The Supreme Judicial Court of Massachusetts recently reached the same conclusion regarding the production of assignments to mortgage notes and deeds of trust, albeit in a slightly different context. In U.S. Bank National Ass’n v. Ibanez, 941 N.E.2d 40 (Mass. 2011), two separate banks foreclosed on the mortgages of two homeowners whose properties the banks then bought at the foreclosure sales. Id. at 44. The banks later filed complaints in the lower court seeking a declaration that they had clear title to the properties. Id. Because the banks failed to show an interest in the mortgages at the time of the foreclosure sales, the sales were invalid, and the lower court entered judgment against the banks. Id. at 45. On appeal, the court determined that, similar to this case, the banks were not the original mortgagees and, therefore, they had to show that the mortgages were properly assigned to them in writings signed by the grantors before they could notice the sales and foreclosures of the properties. Id. at 51. In an attempt to prove that they had the authority to foreclose on the properties, the banks provided contracts purporting to assign to them bundles of mortgages; however, the attachments that identified what mortgages were being assigned were not included in the documents provided. Id. at 52. The court concluded that the banks demonstrated no authority to foreclose on the properties because they did not have the assignments. Id. at 53 (“We have long held that a conveyance of real property, such as a mortgage, that does not name the assignee conveys nothing and is void; we do not regard an assignment of land in blank as giving legal title in land to the bearer of the assignment.”). The court additionally stated that “[a] plaintiff that cannot make this modest showing cannot justly proclaim that it was unfairly denied a declaration of clear title.” Id. at 52. We agree with the rationale that valid assignments are needed when a beneficiary of a deed of trust seeks to foreclose on a property.

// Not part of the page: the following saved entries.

/-- What a load writes when its bytes arrive (R111, R121, R129). -/
inductive LoadK where
  | ld (d : BitVec 4) (w : Nat)
  | vbtst (d : BitVec 4) (b : Word)
  | lde (d : BitVec 4) (f bl e : Nat) (high : Bool) (seg : Nat) (din : Word)
  | scale (d : BitVec 4) (f raw : Nat) (high : Bool)
  deriving DecidableEq, Repr

/-- The state that a migrating thread carries (R18, R32). -/
structure MigState where
  regs : Regs
  preds : BitVec 16
  pc : BitVec 14
  status : BitVec 16
  fpx : BitVec 5
  trapc : BitVec 8
  trapv : Word
  trappc : BitVec 14
  deriving DecidableEq, Repr

/-- A migration packet (R18, R29, R348): the thread, where it goes, and the load it performs there. -/
structure MigPkt where
  tid : Nat
  ctx : Nat
  part : Nat
  core : Nat
  st : MigState
  load : Option (LoadK × Nat × Nat)      -- what to write, device address, size
  mism : Option (Nat × Int)              -- a count mismatch of the fence before it (R346)
  dev : Option Nat := none               -- the device it comes from, when that is another one
  deriving DecidableEq, Repr

/-- A channel word in flight (R178). -/
structure ChPkt where
  tid : Nat
  ctx : Nat
  part : Nat
  src : Nat
  dst : Nat
  idx : Nat
  q : Nat
  w : Word
  dev : Option Nat := none       -- the device it comes from, when that is another one
  deriving DecidableEq, Repr

/-- A remote advance (R226). -/
structure AdvPkt where
  src : Nat
  part : Nat
  seq : Nat
  ctx : Nat
  dst : Nat
  h : Nat
  consume : Bool
  n : Nat
  dev : Option Nat := none       -- the device it comes from, when that is another one
  deriving DecidableEq, Repr

/-- A LINK exchange, an NFREE or a pair push in flight (R238, R245, R246). -/
structure GraphPkt where
  tid : Nat
  op : Nat
  ctx : Nat
  part : Nat
  src : Nat
  da : Nat
  w : Word
  w2 : Word
  deriving DecidableEq, Repr

/-- A quorum descriptor (R137): the fields q1 and q2 as they stand in it. Members are (device, region). -/
structure Quorum where
  frm : Nat
  f1 : Nat
  f2 : Nat
  members : List (Nat × Nat)
  deriving DecidableEq, Repr

/-- The effective size of a quorum: 0 means a majority (R137). -/
def quorumSize (f n : Nat) : Nat := if f = 0 then n / 2 + 1 else f

/-- The effective phase-1 quorum. -/
def Quorum.q1 (q : Quorum) : Nat := quorumSize q.f1 q.members.length

/-- The effective phase-2 quorum. -/
def Quorum.q2 (q : Quorum) : Nat := quorumSize q.f2 q.members.length

/-- A protocol table (R182): roles, states, final states, and the nonzero half-words by 16·state + kind. -/
structure Proto where
  nrol : Nat
  nst : Nat
  final : Nat
  entries : List (Nat × Nat)
  deriving DecidableEq, Repr

/-- What a reshape carries to a member of a conversation (R184): the state and role registers at a frontier, and their history. -/
structure Carry where
  front : Nat := 0
  conv : Nat := 0
  roles : List (Nat × Nat) := []
  hist : List (Nat × Nat × Nat) := []
  past : List (Nat × Nat) := []
  deriving DecidableEq, Repr

/-- A message from a proposer, holder or opener to a member (R141, R151, R152, R160, R161). `dev` is the sender's device. -/
structure AMsg where
  region : Nat
  member : Nat
  acc : Nat
  gen : Nat
  epoch : Nat
  slot : Nat
  bal : Nat
  flag : Bool          -- PREPARE: RUN; ACCEPT: via run; others: see the step that reads it
  v : Word
  orig : Nat
  tid : Nat
  op : Nat
  core : Nat
  dev : Nat
  config : Bool := false -- the value is a configuration (R158)
  carry : Carry := {}    -- registration of a reshape: the conversation (R184)
  deriving DecidableEq, Repr

/-- A reply of an acceptor to a proposer. `bal` repeats the ballot that was asked; `num` is a reason code of R144, the run flag
g, for a freeze report the promised ballot, for a reply from below the truncation point whether the array holds the slot. -/
structure ARep where
  tid : Nat
  op : Nat
  member : Nat
  bal : Nat
  ab : Nat := 0
  av : Word := 0
  ao : Nat := 0
  num : Nat := 0
  config : Bool := false
  deriving DecidableEq, Repr

/-- Which answer a request to one member asks for (R154 to R162, R188, R189). -/
inductive LForm where
  | learn
  | poll
  | learnt
  | recv (role : Nat) (low : Nat)  -- `low`: bits [7:0] of the cursor
  | ballot
  | stat (sel : Word)
  | next
  | cvstate (sel : Word)
  | frontier        -- CVSEND, CVOP, LNCH and SNAP ask for their first slot (R187, R264, R269)
  | look            -- a resumed CVSEND asks whether a slot is decided (R187)
  | directory       -- a core fills its accord table (R148); `slot` is the context that asks
  | cancel          -- the asker has gone on (R155, R156)
  deriving DecidableEq, Repr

[10] Respondents argue that this court should decline to address the Pasillases’ argument that respondents failed to provide someone at the mediation with the authority to modify the loan because it was not raised in the petition for judicial review. First, we note that our decision here would require the district court to impose sanctions even if respondents’ only omission was the failure to provide the required documents. However, we determine that the Pasillases adequately raised this issue in their petition for judicial review by alleging that respondents’ counsel at the mediations did not accurately state who they were representing. Therefore, our decision of the issue is appropriate.